Я открыл было рот, но не смог сказать ни слова.
Вдруг в глазах ее заблестели слезы.
— О, Эрекозе… — теперь она говорила куда нежнее и тише, — неужели все это правда?
— Нет, — сдавленным голосом сказал я. — Я все еще люблю тебя, Иолинда. Мы с тобой станем мужем и женой…
Но она уже поняла. Раньше она только подозревала, но теперь знала твердо. И все же, если окончательный мир зависит лишь от того, как я буду вести себя с ней, то я готов был продолжать лгать, притворяться, уверять ее в неизменности моей страстной любви к ней, жениться…
— Я по-прежнему хочу, чтобы ты стала моей женой, Иолинда.
— Нет, — возразила она. — Нет. Этого ты не хочешь.
— Но я женюсь на тебе, — в отчаянии воскликнул я, — как только дело дойдет до мирных переговоров с элдренами!..
И снова ее огромные глаза сердито сверкнули:
— Ты оскорбляешь меня, лорд Эрекозе! Только не при этих условиях. Нет. Никогда! Ты виновен в государственной измене, в измене всему Человечеству! Все уже говорят о тебе только как о предателе.
— Но ведь я же завоевал для них целый континент! Я захватил Мернадин!
— Кроме Лус Птокаи, где тебя ждет эта твоя элдренская ведьма, эта шлюха!
— Иолинда! Это неправда!
Но это была правда.
— Ты несправедлива… — начал было я.
— Ты самый настоящий предатель! Стража!
И тут же, словно они стояли за дверьми наготове, в комнату ворвались человек двенадцать из королевской гвардии во главе с лордом Каторном. В глазах его светилось торжество, и я окончательно уверился в причине его постоянной ненависти ко мне: он всегда мечтал заполучить Иолинду.
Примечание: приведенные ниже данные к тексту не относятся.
-- ==== Sys2Proof/Certificates/Slice0/Obligations.lean ====
section
/-! DEFINITION. The statements for the provers. Each says what an instruction or the machine does, by the numbered rules of
spec/. Where a clause rests on a decision the spec marks as its own, or on a choice of the model, the docstring names the
decision (`D<n>` of spec/92_eei_decisions.md) or the log entry. All statements hold for every value of the named
parameters of spec/00_scope.md R7, but for those that name a value. -/

open Sys2Proof Sys2Proof.Machine

/-! ### Encoding -/

/-- Decoding the words of any instruction, whatever follows them, gives that instruction back and leaves what follows: no
operand bit is dropped (30 R99 to R104; decisions D17, D19). All 161 constructors, every operand value, every parameter
value. -/
def Obligations.EncodeThenDecode : Prop :=
  ∀ (p : Params) (i : Instr) (rest : List Word), decode p (encode p i ++ rest) = .ok (i, rest)

/-- Under STRICT_DECODE every word sequence that decodes is the encoding of what it decodes to: each instruction has one
spelling (30 R99 to R108; decisions D17, D19, D21, D43). -/
def Obligations.DecodeThenEncode : Prop :=
  ∀ (p : Params) (ws rest : List Word) (i : Instr),
    p.strictDecode = true → decode p ws = .ok (i, rest) → ws = encode p i ++ rest

/-- Words written out from the spec's encodings (30 R100 to R103, spec/95_test_vectors.md) decode to the instructions they
stand for, under the reference parameters: the eight modes of ld are the examples of 30 R87 (0110 for Indexed (Y) is
decision D18, log entry 40), then one word or more of each other format. -/
def Obligations.SampleWordsDecode : Prop :=
  decode referenceParams [0x0310, 0x0F0F] = .ok (.ldImmediate 0 0x0F0F, []) ∧
  decode referenceParams [0x0320, 0x0F0F] = .ok (.ldDirect 0 0x0F0F, []) ∧
  decode referenceParams [0x0330, 0x000F, 0x0F0F] = .ok (.ldAbsolute 0 0x0F0F0F, []) ∧
  decode referenceParams [0x0340, 0x0F0F] = .ok (.ldRelative 0 0x0F0F, []) ∧
  decode referenceParams [0x0350] = .ok (.ldIndirectY 0, []) ∧
  decode referenceParams [0x0360, 0x0004] = .ok (.ldIndexedY 0 0x0004, []) ∧
  decode referenceParams [0x03D0] = .ok (.ldIndirectZ 0, []) ∧
  decode referenceParams [0x03E0, 0x0004] = .ok (.ldIndexedZ 0 0x0004, []) ∧
  decode referenceParams [0x05D1] = .ok (.stIndirectZ 1, []) ∧
  decode referenceParams [0x0613] = .ok (.mv 3 1, []) ∧
  decode referenceParams [0x4832] = .ok (.subRegister 2 3, []) ∧
  decode referenceParams [0x5320, 0x0F0F] = .ok (.orDirect 0 0x0F0F, []) ∧
  decode referenceParams [0x5E01] = .ok (.lrr 1, []) ∧
  decode referenceParams [0x88DD, 0x0004] = .ok (.bbRel 13 13 0x0004, []) ∧
  decode referenceParams [0x9202, 0x0008, 0x0100] = .ok (.bzAbs 2 0x080100, []) ∧
  decode referenceParams [0x9B31, 0x0009, 0x0010, 0x0008, 0x0200] = .ok (.beqAbsoluteAbs 1 0x090010 0x080200, []) ∧
  decode referenceParams [0xAC00, 0x0010] = .ok (.jmsRel 0x0010, []) ∧
  decode referenceParams [0xB400] = .ok (.reti, []) ∧
  decode referenceParams [0xC46D] = .ok (.sb 13 6, []) ∧
  decode referenceParams [0xFEFF] = .ok (.hlt, []) ∧
  decode referenceParams [0xFFFF] = .ok (.nop, [])

/-- The first word alone fixes the length, which is 1 to 5 words, and decoding consumes exactly that many (30 R80,
R98; decision D15). -/
def Obligations.FirstWordFixesTheLength : Prop :=
  ∀ (p : Params) (w : Word) (es es' r r' : List Word) (i j : Instr),
    decode p (w :: es) = .ok (i, r) →
    1 ≤ i.length ∧ i.length ≤ 5 ∧ es.length + 1 = i.length + r.length ∧
      (decode p (w :: es') = .ok (j, r') → j.length = i.length)

/-- A fetched word whose upper byte is none of the 57 of the List of Opcodes stops the machine, and one whose upper byte is
among them never stops for that reason (30 R100, R105; decision D20, log entry 10). -/
def Obligations.UndefinedUpperByteFaults : Prop :=
  ∀ (s : State) (w : Word),
    s.fetching = true → s.holds s.pc w = true →
    (step s = .fault (.reservedInstruction w .undefinedOpcode) ↔
      w.toNat / 256 ∉ [0x03, 0x05, 0x06, 0x40, 0x41, 0x44, 0x48, 0x49, 0x4C, 0x50, 0x51, 0x52, 0x53, 0x54, 0x55, 0x56,
        0x58, 0x5A, 0x5C, 0x5E, 0x60, 0x88, 0x8A, 0x8C, 0x8E, 0x90, 0x92, 0x94, 0x96, 0x98, 0x99, 0x9A, 0x9B, 0x9C,
        0x9D, 0x9E, 0x9F, 0xA0, 0xA1, 0xA2, 0xA3, 0xA4, 0xA5, 0xA6, 0xA7, 0xA8, 0xAA, 0xAC, 0xAE, 0xB0, 0xB4, 0xC0,
        0xC2, 0xC4, 0xC6, 0xFE, 0xFF])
Потом я понял, что даже если я успею выхватить меч, то он все равно постарается немедленно убить меня.
Но меч я все-таки выхватил. Меч Канаяну. Сверкнула сталь, и блеск ее отразился в черных глазах Каторна.
— Взять его, Каторн! — крикнула Иолинда. Голос у нее сорвался от ярости. Я предал ее. Я не смог стать той силой, которая была столь необходима ей. — Взять его! Живым или мертвым! Он предал свой собственный народ!
Для нее я был предателем. Она действительно была уверена в этом. И именно поэтому я должен был умереть.
Но я все еще надеялся хоть что-то спасти.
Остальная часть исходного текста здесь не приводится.